/-- Settles O22: by whether the read pointer is before the end of the stream. -/
theorem readBitReturnsNextBit : Obligations.ReadBitReturnsNextBit :=
  fun s => ⟨fun hbefore => ⟨bsBit s s.dp.rptr.toNat, fun _ => bsBit_of_get, exec_bsReadBit_of_lt hbefore⟩,
    fun hend => ⟨_, exec_bsReadBit_of_le hend, endsInError_raiseError_decodeStep .truncatedStream s⟩⟩

/-- Settles O23: by whether the field is empty or ends within the stream; its bits are `nextBits w s`. -/
theorem readUintReturnsField : Obligations.ReadUintReturnsField :=
  fun s w => ⟨fun hfits => ⟨nextBits w s, length_nextBits w s, fun _ hk _ => getElem?_nextBits_of_get hk,
      exec_bsReadUint_of_le hfits⟩,
    fun hpos hpast => ⟨_, exec_bsReadUint_of_lt hpos hpast, endsInError_raiseError_decodeStep .truncatedStream s⟩⟩

/-- Settles O24: the answer is the comparison of the two pointers. -/
theorem atEndComparesPointers : Obligations.AtEndComparesPointers := by
  intro s
  rw [exec_bsAtEnd, atEnd]
  refine ⟨fun heq => ?_, fun hne => ?_⟩
  · rw [decide_eq_true heq]
    rfl
  · rw [decide_eq_false hne]
    rfl

end Sys2Proof.Machine
end

section
/-! PROOFS of 43_encoder.md: the start of ENCODE (R201), its token step (R203 to R205), its exit (R212), and the run
from any state of it to the exit (R208). -/

namespace Sys2Proof.Machine

variable {s t : State}

/-! ### The start -/

/-- The acceptance of ENCODE (45_host_interface.md R262). -/
theorem exec_encode_of_legal (hf : s.dp.fsm = .idle) (hc : configLegal s = true)
    (hn : s.reg.inLen.toNat ≤ s.par.inCap) :
    exec .encode s = .next (startEncode (snapshot s.reg.inLen (beginCommand s))) := by
  have hlegal : configLegal s ≠ false := by simp [hc]
  rw [exec, execEncode, if_neg (not_not_intro hf), if_neg hlegal, if_neg (not_lt.2 hn)]

/-- Settles O4: the accepted command's state with the derived quantities of the window size in their registers. -/
theorem encodeStartLoadsSnapshot : Obligations.EncodeStartLoadsSnapshot := by
  intro s hf hw₁ hw₂ hla₁ hla₂ hn
  refine ⟨BitVec.ofNat 6 (offsetWidth s.reg.windowSize.toNat), BitVec.ofNat 32 (maxOffset s.reg.windowSize.toNat),
    toNat_cow _, ?_, exec_encode_of_legal hf ((configLegal_iff s).2 ⟨hw₁, hw₂, hla₁, hla₂⟩) hn⟩
  rw [toNat_cow]
  exact toNat_cmo _

/-! ### The exit -/

theorem coreStep_of_encodeEnd (hf : s.dp.fsm = .eToken) (hc : s.dp.cur = s.dp.cn) :
    coreStep s = .next (encodeExit s) := by
  rw [coreStep_of_eToken hf, encoderStep, if_pos hc]

/-- The padding is zero bits up to the next multiple of 8 (43_encoder.md R212). -/
theorem get_setMany_padding (m : List (Nat × Bool)) (n i : Nat) :
    Memory.get (Memory.setMany m n (padding n)) i =
      if n ≤ i ∧ i < 8 * ((n + 7) / 8) then some false else Memory.get m i := by
  have hend : n + (padding n).length = 8 * ((n + 7) / 8) := by
    rw [padding, List.length_replicate]
    omega
  rw [Memory.get_setMany, hend]
  split_ifs with hi
  · exact List.getElem?_replicate_of_lt (by omega)
  · rfl

/-- Settles O15: the exit's state, whose BS is the old one with the padding behind the stream. -/
theorem encodeExitPadsStream : Obligations.EncodeExitPadsStream :=
  fun s hf hc => ⟨_, coreStep_of_encodeEnd hf hc, get_setMany_padding s.bs s.dp.wptr.toNat⟩

/-! ### The token step -/

/-- The encoder takes the matcher's result for a MATCH (43_encoder.md R203). -/
abbrev TakesMatch (s : State) : Prop := (findMatch s).1 = true ∧ 2 ≤ (findMatch s).2.2

/-- The bits of the token that the encoder emits next (43_encoder.md R204, R205). -/
def nextToken (s : State) : Bits :=
  if TakesMatch s then encodeMatch s.dp.cow.toNat (findMatch s).2.1 (findMatch s).2.2 0
  else encodeLit (inByte s s.dp.cur.toNat)

/-- How many bytes of the input that token stands for. -/
def bytesTaken (s : State) : Nat := if TakesMatch s then (findMatch s).2.2 else 1

theorem nextToken_ne_nil (s : State) : nextToken s ≠ [] := by
  unfold nextToken
  split_ifs
  · exact List.cons_ne_nil _ _
  · exact List.cons_ne_nil _ _

/-- Before the end of the input the encoder emits a MATCH or a LIT (43_encoder.md R203). -/
theorem encoderStep_of_ne (hc : s.dp.cur ≠ s.dp.cn) :
    encoderStep s =
      andThen (if TakesMatch s then emitMatch (findMatch s).2.1 (findMatch s).2.2 s else emitLit s)
        fun u => .next (tick u) := by
  rw [encoderStep, if_neg hc]
  simp only [Bool.and_eq_true, decide_eq_true_eq]

/-- A token step that answers a state appends the next token and moves the cursor behind its bytes. -/
theorem appendBits_nextToken_of_encoderStep (hc : s.dp.cur ≠ s.dp.cn) (h : encoderStep s = .next t) :
    ∃ u, t = tick u ∧
      andThen (appendBits (nextToken s) s) (fun v => .next (advanceCursor (bytesTaken s) v)) = .next u := by
  rw [encoderStep_of_ne hc] at h
  obtain ⟨u, hu, ht⟩ := andThen_eq_next h
  cases ht
  refine ⟨u, rfl, ?_⟩
  unfold nextToken bytesTaken
  split_ifs at hu ⊢ with hm
  · obtain ⟨-, hlen⟩ := hm
    rwa [← emitMatch_eq (vlcInDomain_of_emitMatch hu) (by omega)]
  · rwa [← emitLit_eq]

/-- From a legal state the token step emits the next token: it answers a state, so the token fits BS. -/
theorem Inv.encoderStep_eq_nextToken (h : Inv s) (hf : s.dp.fsm = .eToken) (hc : s.dp.cur ≠ s.dp.cn) :
    Machine.encoderStep s = .next (Machine.tick (Machine.emitted (nextToken s) (bytesTaken s) s)) := by
  obtain ⟨_, _, _, _, _, hstep⟩ := h.encoderStep_eq hf hc
  obtain ⟨u, ht, happend⟩ := appendBits_nextToken_of_encoderStep hc hstep
  have hfit : s.dp.wptr.toNat + (nextToken s).length ≤ s.par.bsCap := by
    by_contra hover
    rw [appendBits_of_gt _ s (Params.bsCap_lt h.build) (not_le.1 hover) (nextToken_ne_nil s)] at happend
    cases happend
  cases (h.appendBits_eq_emitted hfit).symm.trans happend
  rw [hstep, ht]

/-- Settles O16: the next token's bits behind the stream, the cursor behind the bytes it stands for. -/
theorem encoderEmitsOneToken : Obligations.EncoderEmitsOneToken :=
  fun s h hf hc => ⟨_, (coreStep_of_eToken hf).trans (h.encoderStep_eq_nextToken hf hc),
    Memory.get_setMany (nextToken s) s.bs s.dp.wptr.toNat⟩

/-! ### The run -/

/-- A token step covers at least one byte of the input and none past its end, and ENCODE goes on (43_encoder.md
R208). -/
theorem Inv.coreStep_raises_cur (h : Inv s) (hf : s.dp.fsm = .eToken) (hc : s.dp.cur ≠ s.dp.cn) :
    ∃ t, Machine.coreStep s = .next t ∧ s.dp.cur.toNat < t.dp.cur.toNat ∧ t.dp.cur.toNat ≤ t.dp.cn.toNat ∧
      t.dp.cn = s.dp.cn ∧ t.dp.fsm = .eToken ∧ t.hostQ = s.hostQ := by
  obtain ⟨bits, n, hpos, hn, _, hstep⟩ := h.encoderStep_eq hf hc
  have hcur : (s.dp.cur + BitVec.ofNat 32 n).toNat = s.dp.cur.toNat + n :=
    toNat_add_ofNat s.dp.cur (hn.trans_lt s.dp.cn.isLt)
  exact ⟨_, (Machine.coreStep_of_eToken hf).trans hstep, (Nat.lt_add_of_pos_right hpos).trans_eq hcur.symm,
    hcur.trans_le hn, rfl, hf, rfl⟩

/-- With no host step to come a step of a legal state is the core's (10_state.md R30). -/
theorem Inv.step_of_hostQ_nil (h : Inv s) (hq : s.hostQ = []) : step s = Machine.coreStep s := by
  rw [step_of_core h.build h.latch (nextAgent_of_hostQ_nil hq), takeTurn_of_hostQ_nil s hq]

/-- A run begins with its first step. -/
theorem run_succ_of_step (h : step s = .next t) (k : Nat) :
    Host.Core.run Sys2Proof.core (k + 1) s = Host.Core.run Sys2Proof.core k t := by
  have hcore : Sys2Proof.core.step s = .next t := h
  simp only [Host.Core.run, hcore]

/-- The run of R208, by induction on the bytes still to encode. -/
theorem Inv.encode_run (h : Inv s) (hf : s.dp.fsm = .eToken) (hq : s.hostQ = []) :
    ∃ k t, k ≤ s.dp.cn.toNat - s.dp.cur.toNat + 1 ∧
      Host.Core.run Sys2Proof.core k s = .next t ∧ Succeeded t := by
  induction hleft : s.dp.cn.toNat - s.dp.cur.toNat using Nat.strong_induction_on generalizing s with
  | _ left ih =>
    have hstep := h.step_of_hostQ_nil hq
    by_cases hc : s.dp.cur = s.dp.cn
    · rw [coreStep_of_encodeEnd hf hc] at hstep
      exact ⟨1, _, by omega, run_succ_of_step hstep 0, rfl, rfl⟩
    · obtain ⟨t, ht, hlt, hle, hcn, hft, hqt⟩ := h.coreStep_raises_cur hf hc
      rw [hcn] at hle
      obtain ⟨k, u, hk, hrun, hu⟩ := ih (s.dp.cn.toNat - t.dp.cur.toNat) (by omega) (h.coreStep ht) hft
        (hqt.trans hq) (by rw [hcn])
      exact ⟨k + 1, u, by omega, (run_succ_of_step (hstep.trans ht) k).trans hrun, hu⟩

/-- Settles O51: each token step covers input, and by induction the run reaches the exit. -/
theorem encodeRunsToSuccess : Obligations.EncodeRunsToSuccess := by
  refine ⟨fun s t h hf hc ht => ?_, fun s h hf hq => h.encode_run hf hq⟩
  obtain ⟨t', ht', hlt, hle, hcn, hft, _⟩ := h.coreStep_raises_cur hf hc
  cases ht'.symm.trans ht
  exact ⟨hlt, hle, hcn, hft⟩

end Sys2Proof.Machine
end

section
/-! PROOFS of 44_decoder.md: the start of DECODE (R231), what each of its steps does (R233 to R237), and the copy of a
match from its first step to its last (R238). -/

namespace Sys2Proof.Machine

variable {s t : State}

/-! ### The start and the exit -/

/-- The acceptance of DECODE (45_host_interface.md R263). -/
theorem exec_decode_of_legal (hf : s.dp.fsm = .idle) (hc : configLegal s = true)
    (hn : s.reg.bsLen.toNat ≤ s.par.bsCap) :
    exec .decode s = .next (startDecode (snapshot s.reg.bsLen (clearOutLen (beginCommand s)))) := by
  have hlegal : configLegal s ≠ false := by simp [hc]
  rw [exec, execDecode, if_neg (not_not_intro hf), if_neg hlegal, if_neg (not_lt.2 hn)]

/-- Settles O5: the accepted command's state with the derived quantities of the window size in their registers. -/
theorem decodeStartLoadsSnapshot : Obligations.DecodeStartLoadsSnapshot := by
  intro s hf hw₁ hw₂ hla₁ hla₂ hn
  refine ⟨BitVec.ofNat 6 (offsetWidth s.reg.windowSize.toNat), BitVec.ofNat 32 (maxOffset s.reg.windowSize.toNat),
    toNat_cow _, ?_, exec_decode_of_legal hf ((configLegal_iff s).2 ⟨hw₁, hw₂, hla₁, hla₂⟩) hn⟩
  rw [toNat_cow]
  exact toNat_cmo _

theorem tokenStep_of_end (hr : s.dp.rptr = s.dp.cn) : tokenStep s = .next (decodeExit s) :=
  if_pos (decide_eq_true hr)

/-- Settles O14: the token step at the end of the stream is the success exit. -/
theorem decodeExitPublishesLength : Obligations.DecodeExitPublishesLength :=
  fun _ hf hr => (coreStep_of_dToken hf).trans (tokenStep_of_end hr)

/-! ### LIT -/

/-- The error exit of a token records where the token began (60_exceptions.md R310). -/
theorem endsInError_tokenAborted (c : ErrCode) (used : Nat) (s : State) :
    EndsInError (errNumber c) s.dp.rptr s (tokenAborted c used s) :=
  ⟨rfl, rfl, rfl, rfl, rfl, rfl, rfl, rfl, rfl⟩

▶ _Task item_
Look over the entries above and tally the lines containing the string "whether"; the answer is that total only.

▶ _Response below_
2